Tags: invoice dealer
OK, so the subject today is THE BIG ONE, namely, “What can you/should you realistically expect to pay for a new VW?”

To do that I’ve got to explain how the Volkswagen factory-to-dealer sales and pricing process works.

Everything starts with the MSRP (Manufacturer’s Suggested Retail Price). We all know what that is. It's that number on the window sticker, the number that none of us will ever agree to pay.

Then you have the wholesale invoice - the invoice being the document from the manufacturer that shows the dealer what he has been charged for the car. Years ago the invoice amount was top secret - no dealer ever revealed it to the public - and those were the good old days, too; the retail markup (invoice to MSRP) was as much as 21%!

Today the base invoice for any make car can be found on www.edmunds.com, www.ConsumerReports.org and numerous other sources, so the secret is out. Which is why, if he/she does a little homework, any prospective car buyer can get educated beforehand and see what kind of profit margin the dealer is actually working with. Our average markup today (invoice to MSRP) is 4% or less. No joke.

So on that 2009 Jetta SE you’ve been admiring, the one with the MSRP of $21,670 - and the one you want to buy for $19,999 - our cost is $20,961*, or 3.27% lower than the MSRP. You can see now why your offer of $19,999 isn’t very attractive.

“But,” you say, “you have overlooked the incentives.” You are correct. So let’s now address that.

There are two kinds of incentives; factory-to-consumer, and factory-to-dealer. The factory-to-consumer incentives (discount/rebate, low rate installment or lease financing, or all of the above) are yours to use as the program dictates. We the dealer cannot touch “your” incentive money - if there is some to be touched. Since Volkswagen does not offer factory-to-consumer rebates a discussion of them is irrelevant.

Factory-to-dealer incentives are between us and Volkswagen of America. Usually it’s “funny money” earned by selling a particular model or quantity of that model in a given month. These incentives appear in earnest around end-of-model-year or end of calendar year. Sometimes the dealer has the option of keeping this little reward to himself or passing it along to the customer. Sometimes not. Either way, these programs are between VW and its franchise retailers only.
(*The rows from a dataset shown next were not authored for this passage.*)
/-- What a command that answers a next state has done: nothing (NOP), ERR alone while busy, or its own effect. -/
theorem exec_cases {i : Instr} {s t : State} (h : exec i s = .next t) :
    (i = .nop ∧ t = s) ∨ (i ≠ .nop ∧ s.busy = true ∧ t = raiseErr s) ∨
    (s.busy = false ∧
      ((i = .clr ∧ t = acknowledge s) ∨
       (i = .crcInit ∧ t = { s with crcr := 0xFFFF }) ∨
       (∃ b, i = .crcUpd b ∧ t = { s with crcr := crcByte s.crcr b }) ∨
       (IsBuild i ∧ (buildBody s i).length ≤ 254 ∧ (i = .bldCus → s.plen.toNat ≤ Config.maxPay) ∧
          t = { s with
            txbuf := Memory.storeAll s.txbuf 0 (frameOf (buildBody s i))
            txlen := BitVec.ofNat 16 (frameOf (buildBody s i)).length }) ∨
       (i = .parse ∧ s.rxlen.toNat ≤ Config.maxAdu ∧
          t = recordOutcome (parse s.esid s.efc (bytesOf s .rxbuf 0 s.rxlen.toNat)) s) ∨
       (i = .xfer ∧ s.txlen = 0 ∧ t = raiseErr s) ∨
       (i = .xfer ∧ s.txlen ≠ 0 ∧ t = acceptXfer s))) := by
  cases i with
  | nop =>
    left
    exact ⟨rfl, by simpa [exec, execNop, eq_comm] using h⟩
  | clr =>
    rcases whenIdle_next.1 h with ⟨hb, ht⟩ | ⟨hb, ht⟩
    · exact .inr (.inl ⟨by simp, hb, ht⟩)
    · exact .inr (.inr ⟨hb, .inl ⟨rfl, by simpa [eq_comm] using ht⟩⟩)
  | crcInit =>
    rcases whenIdle_next.1 h with ⟨hb, ht⟩ | ⟨hb, ht⟩
    · exact .inr (.inl ⟨by simp, hb, ht⟩)
    · exact .inr (.inr ⟨hb, .inr (.inl ⟨rfl, by simpa [eq_comm] using ht⟩)⟩)
  | crcUpd b =>
    rcases whenIdle_next.1 h with ⟨hb, ht⟩ | ⟨hb, ht⟩
    · exact .inr (.inl ⟨by simp, hb, ht⟩)
    · exact .inr (.inr ⟨hb, .inr (.inr (.inl ⟨b, rfl, by simpa [eq_comm] using ht⟩))⟩)
  | bldRdh =>
    rcases whenIdle_next.1 h with ⟨hb, ht⟩ | ⟨hb, ht⟩
    · exact .inr (.inl ⟨by simp, hb, ht⟩)
    · refine .inr (.inr ⟨hb, .inr (.inr (.inr (.inl ⟨.inl rfl, ?_, by simp, (storeFrame_next.1 ht).2⟩)))⟩)
      simp [buildBody, bigEndian]
  | bldRdi =>
    rcases whenIdle_next.1 h with ⟨hb, ht⟩ | ⟨hb, ht⟩
    · exact .inr (.inl ⟨by simp, hb, ht⟩)
    · refine .inr (.inr ⟨hb, .inr (.inr (.inr (.inl ⟨.inr (.inl rfl), ?_, by simp, (storeFrame_next.1 ht).2⟩)))⟩)
      simp [buildBody, bigEndian]
  | bldWsr =>
    rcases whenIdle_next.1 h with ⟨hb, ht⟩ | ⟨hb, ht⟩
    · exact .inr (.inl ⟨by simp, hb, ht⟩)
    · refine .inr (.inr ⟨hb, .inr (.inr (.inr (.inl
        ⟨.inr (.inr (.inl rfl)), ?_, by simp, (storeFrame_next.1 ht).2⟩)))⟩)
      simp [buildBody, bigEndian]
  | bldCus =>
    rcases whenIdle_next.1 h with ⟨hb, ht⟩ | ⟨hb, ht⟩
    · exact .inr (.inl ⟨by simp, hb, ht⟩)
    · obtain ⟨bs, h1, h2⟩ := orFault_next.1 ht
      obtain ⟨h3, rfl⟩ := memRead_ok.1 h1
      have hp : s.plen.toNat ≤ Config.maxPay := by simpa [Config.capacity] using h3
      refine .inr (.inr ⟨hb, .inr (.inr (.inr (.inl
        ⟨.inr (.inr (.inr rfl)), ?_, fun _ => hp, (storeFrame_next.1 h2).2⟩)))⟩)
      simp only [buildBody, List.length_cons, bytesOf_length]
      simp only [Config.maxPay] at hp
      omega
  | parse =>
    rcases whenIdle_next.1 h with ⟨hb, ht⟩ | ⟨hb, ht⟩
    · exact .inr (.inl ⟨by simp, hb, ht⟩)
    · obtain ⟨raw, h1, h2⟩ := orFault_next.1 ht
      obtain ⟨h3, rfl⟩ := memRead_ok.1 h1
      refine .inr (.inr ⟨hb, .inr (.inr (.inr (.inr (.inl ⟨rfl, by simpa [Config.capacity] using h3, ?_⟩))))⟩)
      simpa [recordOutcome, eq_comm] using h2
  | xfer =>
    rcases whenIdle_next.1 h with ⟨hb, ht⟩ | ⟨hb, ht⟩
    · exact .inr (.inl ⟨by simp, hb, ht⟩)
    · by_cases h0 : s.txlen = 0
      · rw [if_pos h0] at ht
        exact .inr (.inr ⟨hb, .inr (.inr (.inr (.inr (.inr (.inl ⟨rfl, h0, by simpa [eq_comm] using ht⟩)))))⟩)
      · rw [if_neg h0] at ht
        exact .inr (.inr ⟨hb, .inr (.inr (.inr (.inr (.inr (.inr ⟨rfl, h0, by simpa [eq_comm] using ht⟩)))))⟩)

/-- A write to CMD runs the decoded command or sets ERR alone. -/
theorem command_cases {w : Word} {s t : State} (h : command w s = .next t) :
    (∃ i, decode w = .ok i ∧ exec i s = .next t) ∨ (∃ e, decode w = .error e ∧ t = raiseErr s) := by
  unfold command at h
  split at h
  · exact .inl ⟨_, ‹_›, h⟩
  · exact .inr ⟨_, ‹_›, by simpa [eq_comm] using h⟩
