/-- Where PLEN and RXLEN are within the capacities, an access answers a next state, or is refused and names no
location. -/
theorem access_answers {s : State} (hplen : s.plen.toNat ≤ Config.maxPay) (hrxlen : s.rxlen.toNat ≤ Config.maxAdu)
    (a : HostOp) : (∃ t, access a s = .next t) ∨ ((∃ r, access a s = .refused r) ∧ NamesNoLocation a) := by
  cases a with
  | readReg n =>
    cases hn : regOfNumber n with
    | some r =>
      simp only [access, hn]
      exact .inl ⟨_, rfl⟩
    | none =>
      simp only [access, hn]
      exact .inr ⟨⟨_, rfl⟩, .inl ⟨n, regOfNumber_none.1 hn, .inl rfl⟩⟩
  | writeReg n v =>
    cases hn : regOfNumber n with
    | some r =>
      simp only [access, hn]
      exact .inl (writeRegister_answers hplen hrxlen r v)
    | none =>
      simp only [access, hn]
      exact .inr ⟨⟨_, rfl⟩, .inl ⟨n, regOfNumber_none.1 hn, .inr ⟨v, rfl⟩⟩⟩
  | readBuf S i =>
    by_cases hi : i < Config.capacity S
    · exact .inl ⟨_, if_pos hi⟩
    · exact .inr ⟨⟨_, if_neg hi⟩, .inr ⟨S, i, Nat.le_of_not_lt hi, .inl rfl⟩⟩
  | writeBuf S i b =>
    by_cases hi : i < Config.capacity S
    · exact .inl ⟨_, if_pos hi⟩
    · exact .inr ⟨⟨_, if_neg hi⟩, .inr ⟨S, i, Nat.le_of_not_lt hi, .inr ⟨b, rfl⟩⟩⟩
  | wait => exact .inl ⟨_, rfl⟩

/-- Where TXLEN and RXLEN are within the capacities, the engine's turn answers a next state. -/
theorem engineTurn_answers {s : State} (htxlen : s.txlen.toNat ≤ Config.maxAdu)
    (hrxlen : s.rxlen.toNat ≤ Config.maxAdu) : ∃ t, engineTurn s = .next t := by
  unfold engineTurn
  split
  case h_1 => exact ⟨s, rfl⟩
  case h_2 => exact ifOpen_answers ⟨_, rfl⟩
  case h_3 =>
    refine ifOpen_answers ?_
    rw [orFault_memRead (S := .txbuf) htxlen]
    exact ⟨_, rfl⟩
  case h_4 =>
    unfold settleStep
    split
    · exact ⟨_, rfl⟩
    · exact ⟨_, rfl⟩
  case h_5 =>
    refine ifOpen_answers ?_
    have hlen : (s.chin.take Config.rdMax).length ≤ Config.rdMax := List.length_take_le _ _
    dsimp only [chRead]
    rw [memWrite_fits (S := .rxbuf) (by rw [Nat.zero_add]; exact hlen)]
    exact ⟨_, rfl⟩
  case h_6 =>
    unfold parseStep
    rw [orFault_memRead (S := .rxbuf) hrxlen]
    exact ⟨_, rfl⟩

/-- TXLEN never leaves the capacity of TXBUF (R37 (b)). -/
theorem Inv.txlen_le {s : State} (h : Inv s) : s.txlen.toNat ≤ Config.maxAdu := by
  rcases h.txlenLegal with h0 | ⟨-, hmax⟩
  · rw [h0]
    exact Nat.zero_le _
  · exact hmax

/-- Where the invariant holds, the host's turn answers a next state, or is refused for its next access, which names no
location. -/
theorem Inv.hostTurn_answers {s : State} (h : Inv s) :
    (∃ t, hostTurn s = .next t) ∨
      ((∃ r, hostTurn s = .refused r) ∧ ∃ a rest, s.prog = a :: rest ∧ NamesNoLocation a) := by
  unfold hostTurn
  split
  · exact .inl ⟨s, rfl⟩
  · rename_i a rest hprog
    exact (access_answers (s := { s with prog := rest }) h.plenLegal h.rxlenLegal a).imp id
      fun ⟨hrefused, hnone⟩ => ⟨hrefused, a, rest, hprog, hnone⟩

/-- Where the invariant holds, a turn answers a next state, or is the host's and refused for its next access, which
names no location. -/
theorem Inv.takeTurn_answers {s : State} (h : Inv s) (x : Turn) :
    (∃ t, takeTurn x s = .next t) ∨
      ((∃ r, takeTurn x s = .refused r) ∧ x = .host ∧ ∃ a rest, s.prog = a :: rest ∧ NamesNoLocation a) := by
  cases x with
  | host => exact h.hostTurn_answers.imp id fun ⟨hrefused, hnone⟩ => ⟨hrefused, rfl, hnone⟩
  | engine => exact .inl (engineTurn_answers h.txlen_le h.rxlenLegal)
  | tick | remote | owner | reset => exact .inl ⟨_, rfl⟩

/-- Where the invariant holds, a step answers a next state, or is refused for the host's next access, which names no
location. -/
theorem Inv.step_answers {s : State} (h : Inv s) :
    (∃ t, step s = .next t) ∨ ((∃ r, step s = .refused r) ∧ ∃ a, NextIsAccess s a ∧ NamesNoLocation a) := by
  unfold step runTurn
  rw [nextTurn_snd]
  rcases (h.turnTaken s.prog).takeTurn_answers (nextTurn s).1 with
    ⟨t, ht⟩ | ⟨⟨r, hr⟩, hturn, a, rest, hprog, hnone⟩
  · rw [ht]
    split
    · exact .inl ⟨_, rfl⟩
    · exact .inl ⟨t, rfl⟩
  · rw [hr]
    refine .inr ⟨?_, a, ⟨hturn, rest, hprog⟩, hnone⟩
    split
    · exact ⟨r, rfl⟩
    · exact ⟨r, rfl⟩

/-- Settles O49: by the lengths of the invariant every buffer operation fits. -/
theorem invariantStatesNeverStop : Obligations.InvariantStatesNeverStop := by
  intro s hs
  rcases hs.step_answers with ⟨t, ht⟩ | ⟨⟨r, hr⟩, a, hacc, hnone⟩
  · rw [ht]
    exact ⟨nofun, nofun⟩
  · rw [hr]
    refine ⟨nofun, fun _ _ => ?_⟩
    rcases hnone with ⟨n, hn, rfl | ⟨v, rfl⟩⟩ | ⟨S, i, hi, rfl | ⟨b, rfl⟩⟩
    · exact .inl ⟨n, hn, .inl hacc⟩
    · exact .inl ⟨n, hn, .inr ⟨v, hacc⟩⟩
    · exact .inr ⟨S, i, hi, .inl hacc⟩
    · exact .inr ⟨S, i, hi, .inr ⟨b, hacc⟩⟩

/-! ### Who writes what, read off the effects -/

/-- Settles O50: the one effect that starts a transaction needs an idle engine, the others that move PHASE name it. -/
theorem phaseMovesInOrder : Obligations.PhaseMovesInOrder := by
  intro s t hs h hreset
  unfold PhaseMove
  cases step_effect h hreset with
  | accepted p hcmd hidle hframe => exact .inr (.inl ⟨hs.phase_idle hidle, rfl⟩)
  | foundClosed hturn hphase hclosed =>
    rcases hphase with hp | hp | hp <;> simp [hp]
  | flushed hturn hphase hopen | sent hturn hphase hopen | settled hturn hphase hscnt | received hturn hphase hopen
  | completed hturn hphase r hr => simp [hphase]
  | _ => exact .inl rfl

/-- Settles O51: only an accepted XFER sets BUSY, only a completion clears it. -/
theorem busySpansOneTransaction : Obligations.BusySpansOneTransaction := by
  intro s t hs h
  rcases step_cases h with ⟨hreset, u, rfl⟩ | ⟨-, heff⟩
  · exact ⟨nofun, fun _ _ => .inl hreset⟩
  cases heff with
  | accepted p hcmd hidle hframe => exact ⟨fun _ _ => ⟨hcmd, hframe, rfl⟩, nofun⟩
  | foundClosed hturn hphase hclosed => exact ⟨nofun, fun _ _ => .inr ⟨hturn, rfl, nofun⟩⟩
  | completed hturn hphase r hr =>
    subst hr
    exact ⟨nofun, fun _ _ => .inr ⟨hturn, rfl, (parse_outcome _ _ _).1⟩⟩
  | _ => exact ⟨fun hidle hbusy => absurd (hidle.symm.trans hbusy) nofun,
      fun hbusy hidle => absurd (hidle.symm.trans hbusy) nofun⟩

/-- Settles O52: a mistake sets ERR alone, and CLR clears it. -/
theorem errIsSetByHostMistakesOnly : Obligations.ErrIsSetByHostMistakesOnly := by
  intro s t h
  rcases step_cases h with ⟨hreset, u, rfl⟩ | ⟨-, heff⟩
  · exact ⟨fun _ _ => .inr hreset, nofun⟩
  cases heff with
  | erred p hmistake =>
    rw [nextTurn_snd]
    exact ⟨nofun, fun _ _ => ⟨rfl, hmistake⟩⟩
  | cleared p hcmd hidle => exact ⟨fun _ _ => .inl ⟨hcmd, hidle⟩, nofun⟩
  | _ => exact ⟨fun hset hclear => absurd (hclear.symm.trans hset) nofun,
      fun hclear hset => absurd (hclear.symm.trans hset) nofun⟩

/-- Settles O53: DONE is set with an outcome, by PARSE or a completion; CLR and XFER clear it. -/
theorem doneMarksACompletion : Obligations.DoneMarksACompletion := by
  intro s t h
  rcases step_cases h with ⟨hreset, u, rfl⟩ | ⟨-, heff⟩
  · exact ⟨nofun, fun _ _ => .inr hreset⟩
  cases heff with
  | cleared p hcmd hidle => exact ⟨nofun, fun _ _ => .inl ⟨hidle, .inl hcmd⟩⟩
  | parsed p hcmd hidle => exact ⟨fun _ _ => ⟨(parse_outcome _ _ _).1, .inl ⟨hcmd, hidle⟩⟩, nofun⟩
  | accepted p hcmd hidle hframe => exact ⟨nofun, fun _ _ => .inl ⟨hidle, .inr ⟨hcmd, hframe⟩⟩⟩
  | foundClosed hturn hphase hclosed =>
    have hp : s.phase ≠ .idle ∧ s.phase ≠ .settle := by rcases hphase with hp | hp | hp <;> simp [hp]
    exact ⟨fun _ _ => ⟨nofun, .inr ⟨hturn, hp.1, hp.2, rfl, rfl⟩⟩, nofun⟩
  | completed hturn hphase r hr =>
    subst hr
    exact ⟨fun _ _ => ⟨(parse_outcome _ _ _).1, .inr ⟨hturn, by simp [hphase], by simp [hphase], rfl, rfl⟩⟩, nofun⟩
  | _ => exact ⟨fun hclear hset => absurd (hclear.symm.trans hset) nofun,
      fun hset hclear => absurd (hclear.symm.trans hset) nofun⟩

/-- Settles O54: no effect but the two of the CRC unit names CRCR. -/
theorem crcrIsWrittenByTheCrcUnitOnly : Obligations.CrcrIsWrittenByTheCrcUnitOnly := by
  intro s t h hchanged
  rcases step_cases h with ⟨hreset, -⟩ | ⟨-, heff⟩
  · exact .inl hreset
  cases heff with
  | crcInited p hcmd hidle => exact .inr ⟨hidle, .inl hcmd⟩
  | crcUpdated p b hcmd hidle => exact .inr ⟨hidle, .inr ⟨b, hcmd⟩⟩
  | _ => exact absurd rfl hchanged

/-- The words of the four BLD commands (`30_encoding.md` R67). -/
theorem encode_mem_of_isBuild {i : Instr} (h : IsBuild i) :
    encode i ∈ ([0x0020, 0x0021, 0x0022, 0x0023] : List Word) := by
  rcases h with rfl | rfl | rfl | rfl <;> decide

/-- Settles O55: no effect but that of a BLD command names TXBUF or TXLEN. -/
theorem txbufIsWrittenByTheBuilderOnly : Obligations.TxbufIsWrittenByTheBuilderOnly := by
  intro s t h hchanged
  rcases step_cases h with ⟨hreset, -⟩ | ⟨-, heff⟩
  · exact .inl hreset
  cases heff with
  | built p i hbuild hcmd hidle hfits => exact .inr ⟨hidle, _, encode_mem_of_isBuild hbuild, hcmd⟩
  | _ => exact absurd hchanged (not_or.2 ⟨(absurd rfl ·), (absurd rfl ·)⟩)

/-- Settles O56: each operand register and PAYBUF is named by one effect, the host's write of it. -/
theorem operandRegistersAreWrittenByTheHostOnly : Obligations.OperandRegistersAreWrittenByTheHostOnly := by
  intro s t h hreset
  have heff := step_effect h hreset
  refine ⟨fun hne => ?sid, fun hne => ?fc, fun hne => ?addr, fun hne => ?data, fun hne => ?plen, fun hne => ?esid,
    fun hne => ?efc, fun hne => ?settle, fun hne => ?paybuf⟩
  case sid =>
    cases heff with
    | sidWritten p v hacc hidle => exact ⟨hidle, v, hacc⟩
    | _ => exact absurd rfl hne
  case fc =>
    cases heff with
    | fcWritten p v hacc hidle => exact ⟨hidle, v, hacc⟩
    | _ => exact absurd rfl hne
  case addr =>
    cases heff with
    | addrWritten p v hacc hidle => exact ⟨hidle, v, hacc⟩
    | _ => exact absurd rfl hne
  case data =>
    cases heff with
    | dataWritten p v hacc hidle => exact ⟨hidle, v, hacc⟩
    | _ => exact absurd rfl hne
  case plen =>
    cases heff with
    | plenWritten p v hacc hidle => exact ⟨hidle, v, hacc⟩
    | _ => exact absurd rfl hne
  case esid =>
    cases heff with
    | esidWritten p v hacc hidle => exact ⟨hidle, v, hacc⟩
    | _ => exact absurd rfl hne
  case efc =>
    cases heff with
    | efcWritten p v hacc hidle => exact ⟨hidle, v, hacc⟩
    | _ => exact absurd rfl hne
  case settle =>
    cases heff with
    | settleWritten p v hacc hidle => exact ⟨hidle, v, hacc⟩
    | _ => exact absurd rfl hne
  case paybuf =>
    cases heff with
    | paybufWritten p i b hacc hidle => exact ⟨hidle, i, b, hacc⟩
    | _ => exact absurd rfl hne

/-- Settles O57: the effects that name each result register. -/
theorem resultRegistersHaveTheseWriters : Obligations.ResultRegistersHaveTheseWriters := by
  intro s t h hreset
  have heff := step_effect h hreset
  refine ⟨fun hne => ?rxlen, fun hne => ?rxbuf, fun hne => ?outcome, fun hne => ?scnt⟩
  case rxlen =>
    cases heff with
    | accepted p hcmd hidle hframe => exact .inl ⟨hidle, .inr ⟨hcmd, hframe⟩⟩
    | rxlenWritten p v hacc hidle => exact .inl ⟨hidle, .inl ⟨v, hacc⟩⟩
    | received hturn hphase hopen => exact .inr ⟨hturn, hphase, hopen, rfl⟩
    | _ => exact absurd rfl hne
  case rxbuf =>
    cases heff with
    | rxbufWritten p i b hacc hidle => exact .inl ⟨hidle, i, b, hacc⟩
    | received hturn hphase hopen => exact .inr ⟨hturn, hphase, hopen, rfl⟩
    | _ => exact absurd rfl hne
  case outcome =>
    cases heff with
    | parsed p hcmd hidle => exact .inl ⟨hidle, .inl hcmd⟩
    | accepted p hcmd hidle hframe => exact .inl ⟨hidle, .inr ⟨hcmd, hframe⟩⟩
    | foundClosed hturn hphase hclosed =>
      have hp : s.phase = .flush ∨ s.phase = .send ∨ s.phase = .read ∨ s.phase = .parse :=
        hphase.imp id (.imp id .inl)
      exact .inr ⟨hturn, hp, rfl, rfl, rfl⟩
    | completed hturn hphase => exact .inr ⟨hturn, .inr (.inr (.inr hphase)), rfl, rfl, rfl⟩
    | _ => exact absurd hne (not_or.2 ⟨(absurd rfl ·), not_or.2 ⟨(absurd rfl ·), (absurd rfl ·)⟩⟩)
  case scnt =>
    cases heff with
    | ticked hturn hphase hscnt => exact .inr ⟨hturn, hphase⟩
    | sent hturn hphase hopen => exact .inl ⟨hturn, hphase, hopen, rfl⟩
    | _ => exact absurd rfl hne

end Sys2Proof.Machine
end

section
/-! What one host access does, said once for each kind of access (`20_memory.md` R44 to R49, R54), and the statements
about the host port. -/

namespace Sys2Proof.Machine

/-! ### A write of a buffer byte -/

/-- After one byte of a buffer is stored, that byte reads back and every other byte reads as before. -/
theorem byteOf_withBuffer_store (s : State) (S : Buffer) (i a : Nat) (b : Byte) :
    byteOf (withBuffer s S (Memory.store (bufferOf s S) i b)) S a = if a = i then b else byteOf s S a := by
  unfold byteOf
  rw [bufferOf_withBuffer, Memory.byteAt_store, withBuffer_resets]
  split
  · rfl
  · rfl

/-- A write of a buffer byte below the capacity is that of the host port (`20_memory.md` R49). -/
theorem step_writeBuf {s : State} {S : Buffer} {i : Nat} (hline : s.resetLine = false) (hi : i < Config.capacity S)
    (b : Byte) : step (onAccess (.writeBuf S i b) s) = .next (writeByte S i b s) := by
  rw [step_onAccess _ hline]
  exact if_pos hi

/-- While busy the host's write of a byte it could write while idle sets ERR alone. -/
theorem writeByte_busy {s : State} {S : Buffer} (hbusy : s.busy = true) (hS : S ≠ .txbuf) (i : Nat) (b : Byte) :
    writeByte S i b s = raiseErr s := by
  cases S with
  | txbuf => exact absurd rfl hS
  | paybuf | rxbuf => exact if_pos hbusy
So back to our Jetta example with the MSRP of $21,670 and invoice of $20,961. The current factory-to-consumer incentive for this model is $0 cash discount/rebate; low rate installment /lease financing is usually available instead. The current factory-to-dealer incentive is also zero. That’s right, nada. We sell every Jetta we get almost as soon as it rolls off the truck. So why does VW need dealer incentives?

"Hold on," you say. "You aren't being entirely honest with us. You are hiding the hold-back money you get from VW!" You are right. Edmunds, Consumer Reports and others don’t shy from reporting the fact that manufacturers “hold back” a certain amount of money from each invoice and return that money to the dealer so he can use it to pay for his advertising, inventory % charges (which can be massive), general overhead and whatnot. This is standard operating procedure in almost all manufacturing businesses, be it cars, boats, furniture, appliances, electronics, mobile homes or whatever. It’s a necessary device for leveling the playing field for retailers. But, in the past decade or two many American car manufacturers have abused this practice, often stacking multiple layers of hold-back into their invoices, enabling frantic dealers of these brands to have so many creative pricing formulas (you’ve got cars selling for invoice, under invoice, under-under invoice, and even under-under-under invoice) that their offers become outrageous. ("We’ll give you $10,000 for your trade-in, even if it doesn’t run!") Of course, you know the old saying; “If it sounds too good to be true….”

Can you ever buy a VW for below invoice? On occasion, yes. Generally no. Unlike the American manufacturers referenced above, Volkswagen does not pack its invoices with layers of fluff.
The typical Jetta invoice hold-back is less than half as large as the average person's monthly mortgage payment. I'm serious.

If the dealer is overstocked with this year’s model and next year’s model is about to come out, you might find some special deals because the dealer, the manufacturer, or both are providing the discount. Otherwise, VWs are pretty much sold for some amount over invoice. Which, as a dealer trying to make a profit, is where we need things to be.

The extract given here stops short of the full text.